Rebol has for many years been at the forefront of personal computing so it's good to see it head back that way even it is personal cloud computing.

As far as I understand it, we need to wait until the hooks for WASI are built into the C/C++ compilers used to build Rebol so that not only can we print "EHLO world" but we can also do networking.


We can:

  1. Wait for that to happen (will happen < 1 year, I would bet for certain)
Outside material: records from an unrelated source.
-- ==== Sys2Proof/Laws/Rings.lean ====
section
/-!
SUPPORT. Sys2Proof/Laws/Rings.lean: bytes read back from device memory, and a transmit descriptor returned.
-/
namespace Sys2Proof.Machine

/-- The little-endian bytes of a number give it back. -/
theorem leNat_leBytes (n v : Nat) : leNat (leBytes n v) = v % 256 ^ n := by
  induction n generalizing v with
  | zero => simp [leBytes, leNat, Nat.mod_one]
  | succ n ih =>
    have h8 : (2 : Nat) ^ 8 = 256 := by decide
    simp only [leBytes, leNat, ih, BitVec.toNat_ofNat, h8]
    have : 256 ^ (n + 1) = 256 * 256 ^ n := by rw [Nat.pow_succ, Nat.mul_comm]
    rw [this, Nat.mod_mul]

theorem length_leBytes (n v : Nat) : (leBytes n v).length = n := by
  induction n generalizing v with
  | zero => rfl
  | succ n ih => simp [leBytes, ih]

/-- Bytes written read back. -/
theorem memRead_same (s : State) (a : Nat) (bs : List Byte) : memRead (memWrite s a bs) a bs.length = bs := by
  unfold memRead
  apply List.ext_getElem
  · simp
  · intro i h1 h2
    simp only [List.getElem_map, List.getElem_range]
    rw [memByte_memWrite]
    have : a ≤ a + i ∧ a + i < a + bs.length := by omega
    simp [this, h2]

/-- Bytes outside those written read as before. -/
theorem memRead_other (s : State) (a b n : Nat) (bs : List Byte) (h : b + n ≤ a ∨ a + bs.length ≤ b) : memRead (memWrite s a bs) b n = memRead s b n := by
  unfold memRead
  apply List.map_congr_left
  intro i hi
  simp at hi
  rw [memByte_memWrite, if_neg (by omega)]

theorem memRead_congr {s t : State} (h : t.mem = s.mem) (a n : Nat) : memRead t a n = memRead s a n := by
  unfold memRead; exact List.map_congr_left fun i _ => memByte_congr h _

/-- A ring's registers and the next descriptor's first word once the descriptor at POS is returned with word 0 `w0`. -/
def Finished (s f : State) (r np : Nat) (w0 : Word) : Prop :=
  winRead f (descAt s r) 4 = leBytes 4 w0.toNat ∧ getF f (ringR r 8) 11 0 = np ∧
    rd f (ringR r 0x18) = rd s (ringR r 0x18) + 1 ∧ getB f (ringR r 0x10) 0 = true ∧ rd f (ringR r 4) = rd s (ringR r 4) ∧ rd f (ringR r 0) = rd s (ringR r 0) ∧
    winRead f ((rd s (ringR r 4)).toNat + 32 * np) 4 = winRead s ((rd s (ringR r 4)).toNat + 32 * np) 4

theorem txFinish_finished (s b : State) (r st np : Nat) (w0 : Word) (hR : ∀ o, o < 0x20 → rd b (ringR r o) = rd s (ringR r o)) (hm : b.mem = s.mem)
    (ha : (ringAt b r).after = none) (hda : descAt b r = descAt s r) (hib : descIn b r = true) (hdw : descWord b r 0 = descWord s r 0)
    (hw0 : putFld (putFld (descWord s r 0) 11 4 st) 0 0 0 = w0) (hnp : (getF s (ringR r 8) 11 0 + 1) % ringSize s r = np) (hnpl : np < 4096)
    (hne : np ≠ getF s (ringR r 8) 11 0) : Finished s (txFinish b r st) r np w0 := by
  have e0 : ∃ g, g = raise (incC (setF (winWrite (setRing b r { ringAt b r with wait := none }) (descAt s r) (leBytes 4 w0.toNat)) (ringR r 8) 11 0 np) (ringR r 0x18)) (ringR r 0x10) 0 := ⟨_, rfl⟩
  obtain ⟨g, hg⟩ := e0
  have e : txFinish b r st = if st = 0 ∨ st = 7 then g else raise (incC g (ringR r 0x1C)) (ringR r 0x10) 2 := by
    have e1 : descWord (setRing b r { ringAt b r with wait := none }) r 0 = descWord s r 0 := hdw
    have e2 : descAt (setRing b r { ringAt b r with wait := none }) r = descAt s r := hda
    have e5 : descIn (setRing b r { ringAt b r with wait := none }) r = true := hib
    have e3 : getF (winWrite (setRing b r { ringAt b r with wait := none }) (descAt s r) (leBytes 4 w0.toNat)) (ringR r 8) 11 0 = getF s (ringR r 8) 11 0 := by
      unfold winWrite getF; rw [rd_congr (memWrite_regs ..)]; show fld (rd b _) _ _ = _; rw [hR _ (by omega)]
    have e4 : ringSize (winWrite (setRing b r { ringAt b r with wait := none }) (descAt s r) (leBytes 4 w0.toNat)) r = ringSize s r := by
      unfold ringSize winWrite getF; rw [rd_congr (memWrite_regs ..)]; show 2 ^ (4 + fld (rd b _) _ _) = _; rw [hR _ (by omega)]
    have er : ringReturn (setRing b r { ringAt b r with wait := none }) r w0 = g := by
      unfold ringReturn
      simp only
      unfold setDescWord
      rw [e5, if_pos rfl, e2, Nat.mul_zero, Nat.add_zero, e3, e4, hnp, hg]
    have ea : (ringAt g r).after = none := by
      have : g.ring = (setRing b r { ringAt b r with wait := none }).ring := by rw [hg]; simp [raise_eq, setF, winWrite]
      unfold ringAt; rw [this]
      show (ringAt (setRing b r { ringAt b r with wait := none }) r).after = none
      simp [ringAt, setRing, SMap.get_set_same]
      exact ha
    have ea2 : ∀ c k, (ringAt (raise (incC g c) k 2) r).after = none := fun c k => ea
    unfold txFinish
    simp only
    rw [e1, hw0, er]
    by_cases h7 : st = 0 ∨ st = 7
    · rw [if_pos h7, ea]
    · rw [if_neg h7, ea2]
  rw [e]
  have hm1 : ringR r 8 ≠ ringR r 0x10 ∧ ringR r 8 ≠ ringR r 0x1C := by unfold ringR; omega
  have hm2 : ringR r 0x18 ≠ ringR r 0x10 ∧ ringR r 0x18 ≠ ringR r 0x1C ∧ ringR r 0x10 ≠ ringR r 0x1C := by unfold ringR; omega
  have hm3 : ringR r 4 ≠ ringR r 0x10 ∧ ringR r 4 ≠ ringR r 0x1C ∧ ringR r 0 ≠ ringR r 0x10 ∧ ringR r 0 ≠ ringR r 0x1C := by unfold ringR; omega
  suffices hG : Finished s g r np w0 by
    by_cases h7 : st = 0 ∨ st = 7
    · rw [if_pos h7]; exact hG
    · rw [if_neg h7]
      obtain ⟨g1, g2, g3, g4, g5, g6, g7⟩ := hG
      have hk : ∀ k, k ≠ ringR r 0x10 → k ≠ ringR r 0x1C → rd (raise (incC g (ringR r 0x1C)) (ringR r 0x10) 2) k = rd g k := by
        intro k h1 h2; rw [rd_raise, if_neg h1, incC_eq, rd_wr, if_neg h2]
      refine ⟨g1, ?_, ?_, ?_, ?_, ?_, g7⟩
      · unfold getF; rw [hk _ hm1.1 hm1.2]; exact g2
      · rw [hk _ hm2.1 hm2.2.1]; exact g3
      · rw [getB_raise_other _ _ _ _ _ (by omega) (.inr (by omega)), incC_eq, getB_wr_other _ _ _ _ _ hm2.2.2]; exact g4
      · rw [hk _ hm3.1 hm3.2.1]; exact g5
      · rw [hk _ hm3.2.2.1 hm3.2.2.2]; exact g6
  rw [hg]
  generalize haw : winWrite (setRing b r { ringAt b r with wait := none }) (descAt s r) (leBytes 4 w0.toNat) = a
  have har : ∀ o, rd a o = rd b o := by
    intro o; rw [← haw]; unfold winWrite; rw [rd_congr (memWrite_regs ..)]; rfl
  have ham : ∀ c n, winRead (raise (incC (setF a (ringR r 8) 11 0 np) (ringR r 0x18)) (ringR r 0x10) 0) c n = winRead a c n := fun c n => rfl
  have hne1 : ringR r 0x18 ≠ ringR r 8 := by unfold ringR; omega
  have hne2 : ringR r 0x10 ≠ ringR r 8 := by unfold ringR; omega
  have hne3 : ringR r 0x10 ≠ ringR r 0x18 := by unfold ringR; omega
  have hne4 : ringR r 4 ≠ ringR r 0x10 ∧ ringR r 4 ≠ ringR r 0x18 ∧ ringR r 4 ≠ ringR r 8 := by unfold ringR; omega
  have hne5 : ringR r 0 ≠ ringR r 0x10 ∧ ringR r 0 ≠ ringR r 0x18 ∧ ringR r 0 ≠ ringR r 8 := by unfold ringR; omega
  refine ⟨?_, ?_, ?_, ?_, ?_, ?_, ?_⟩
  · rw [ham, ← haw]
    have := memRead_same (setRing b r { ringAt b r with wait := none }) (hostBase + descAt s r) (leBytes 4 w0.toNat)
    rwa [length_leBytes] at this
  · rw [raise_eq, getF_wr_other _ _ _ _ _ _ hne2.symm, incC_eq, getF_wr_other _ _ _ _ _ _ hne1.symm, getF_setF_same _ _ _ _ _ (by omega) (by omega) (by omega)]
  · rw [rd_raise, if_neg hne3.symm, incC_eq, rd_wr_same, rd_setF, if_neg hne1, har, hR _ (by omega)]; rfl
  · exact getB_raise_same _ _ _ (by omega)
  · rw [rd_raise, if_neg hne4.1, incC_eq, rd_wr, if_neg hne4.2.1, rd_setF, if_neg hne4.2.2, har, hR _ (by omega)]
  · rw [rd_raise, if_neg hne5.1, incC_eq, rd_wr, if_neg hne5.2.1, rd_setF, if_neg hne5.2.2, har, hR _ (by omega)]
  · rw [ham, ← haw]
    have hd : descAt s r = (rd s (ringR r 4)).toNat + 32 * getF s (ringR r 8) 11 0 := rfl
    have := memRead_other (setRing b r { ringAt b r with wait := none }) (hostBase + descAt s r) (hostBase + ((rd s (ringR r 4)).toNat + 32 * np)) 4 (leBytes 4 w0.toNat)
      (by rw [length_leBytes, hd]; omega)
    unfold winWrite winRead
    rw [this]; exact memRead_congr hm _ _

/-- R327, R329: how a descriptor is returned, whatever its kind has changed outside the rings and device memory. -/
theorem txDone_returned (s b : State) (r st : Nat) (hr : ∀ o, o < 0x51000 ∧ 0x50000 ≤ o ∨ o = 0x14 → rd b o = rd s o) (hm : b.mem = s.mem)
    (hw : hostSize b = hostSize s) (ha : (ringAt b r).after = none) (hi : descIn s r = true) (hrr : r < 32) (hn : NextIsHosts s r) : TxReturned s (settle (txDone b r st)) r st := by
  have hR : ∀ o, o < 0x20 → rd b (ringR r o) = rd s (ringR r o) := fun o ho => hr _ (by unfold ringR; omega)
  obtain ⟨hs, -, hn⟩ := hn
  have hsz : ringSize s r ≤ 4096 ∧ 16 ≤ ringSize s r := by
    unfold ringSize; rw [Nat.pow_add]
    exact ⟨by have : 2 ^ getF s (ringR r 0) 4 1 ≤ 2 ^ 8 := Nat.pow_le_pow_right (by omega) hs
              omega, by have : 0 < 2 ^ getF s (ringR r 0) 4 1 := Nat.two_pow_pos _
                        omega⟩
  have hsb : ringSize b r = ringSize s r := by unfold ringSize getF; rw [hR _ (by omega)]
  have hda : descAt b r = descAt s r := by unfold descAt getF; rw [hR _ (by omega), hR _ (by omega)]
  have hib : descIn b r = true := by rw [← hi]; unfold descIn inWindow; rw [hda, hw]
  have hdw : descWord b r 0 = descWord s r 0 := by unfold descWord winRead; rw [hi, hib, hda, memRead_congr hm]
  generalize hw0 : putFld (putFld (descWord s r 0) 11 4 st) 0 0 0 = w0
  generalize hnp : (getF s (ringR r 8) 11 0 + 1) % ringSize s r = np at hn ⊢
  have hnpl : np < 4096 := by rw [← hnp]; exact Nat.lt_of_lt_of_le (Nat.mod_lt _ (by omega)) hsz.1
  have hne : np ≠ getF s (ringR r 8) 11 0 := by
    intro e; rw [← hnp] at e
    by_cases hc : getF s (ringR r 8) 11 0 + 1 < ringSize s r
    · rw [Nat.mod_eq_of_lt hc] at e; omega
    · by_cases h2 : getF s (ringR r 8) 11 0 + 1 = ringSize s r
      · rw [h2, Nat.mod_self] at e; omega
      · have := Nat.mod_lt (getF s (ringR r 8) 11 0 + 1) (show 0 < ringSize s r by omega); omega
  obtain ⟨f, hfe⟩ : ∃ f, f = txFinish b r st := ⟨_, rfl⟩
  obtain ⟨h1, h2, h3, h4, h5, h6, h7⟩ : Finished s f r np w0 := hfe ▸ txFinish_finished s b r st np w0 hR hm ha hda hib hdw hw0 hnp hnpl hne
  have hex : ∀ n, ∃ x, txExamine r n f = setRing f r x ∨ txExamine r n f = f := by
    intro n
    cases n with
    | zero => exact ⟨ringAt f r, .inr rfl⟩
    | succ n =>
      have hown : txOwn f r = false := by
        unfold txOwn descWord
        have : descAt f r + 4 * 0 = (rd s (ringR r 4)).toNat + 32 * np := by unfold descAt; rw [h5, h2]; omega
        split
        · rw [this, h7, hn]; rfl
        · rfl
      unfold txExamine
      split
      · exact ⟨ringAt f r, .inr rfl⟩
      · simp [hown]
        exact ⟨_, .inl rfl⟩
  have hT : ∀ t : State, t.regs = f.regs → t.mem = f.mem → TxReturned s t r st := by
    intro t htr htm
    refine ⟨?_, ?_, ?_, ?_⟩
    · have : winRead t (descAt s r) 4 = leBytes 4 w0.toNat := by rw [← h1]; exact memRead_congr htm _ _
      rw [this, leNat_leBytes, Nat.mod_eq_of_lt (by have := w0.isLt; omega), hw0]; simp
    · rw [hnp]; unfold getF; rw [rd_congr htr]; exact h2
    · rw [rd_congr htr]; exact h3
    · unfold getB; rw [rd_congr htr]; exact h4
  unfold txDone
  rw [← hfe]
  obtain ⟨x, hx | hx⟩ := hex (ringSize b r)
  · rw [hx]; exact hT _ rfl rfl
  · rw [hx]; exact hT _ rfl rfl

end Sys2Proof.Machine
end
  2. Build a bridge to Rust (where the runtime has WASI networking), and have our r3.wasm built as a Rust project that embeds Ren-C.

    • I like Rust, and want a Rust bridge, Shixin started one that I have only glanced at; I know a lot more Rust now than then.

    • The "weird" Rust toolchain isn't necessarily any weirder than a "weird" clang wired up to target WASI, so on the topic of dependencies it's actually a thought-out thing that has some various virtuosities.

  3. Have me contribute to Wasi-SDK or Emscripten and write it myself:

    • This is a bad way to burn my cycles on something that will happen anyway.

    • The Rust bridge would be a much more forward looking idea

So default is (1), but maybe (2).

  1. means that eventually Rebol users will get access to WASI, but 2. means that Rust users will also get access to Rebol. There's more to be gained from the second choice, especially if it's something you've always wanted to do.

I'm for it. But it's one of those big new project things, that one has to claw one's way through. A lot of unknown unknowns.

" we know, there are known knowns; there are things we know we know. We also know there are known unknowns; that is to say we know there are some things we do not know. But there are also unknown unknowns—the ones we don't know we don't know." --Donald Rumsfeld

But I did crack open the WasmEdge and do that, so, it's not like I can't do new things. It's just that we're at a real limit of carrying capacity for platforms for one person.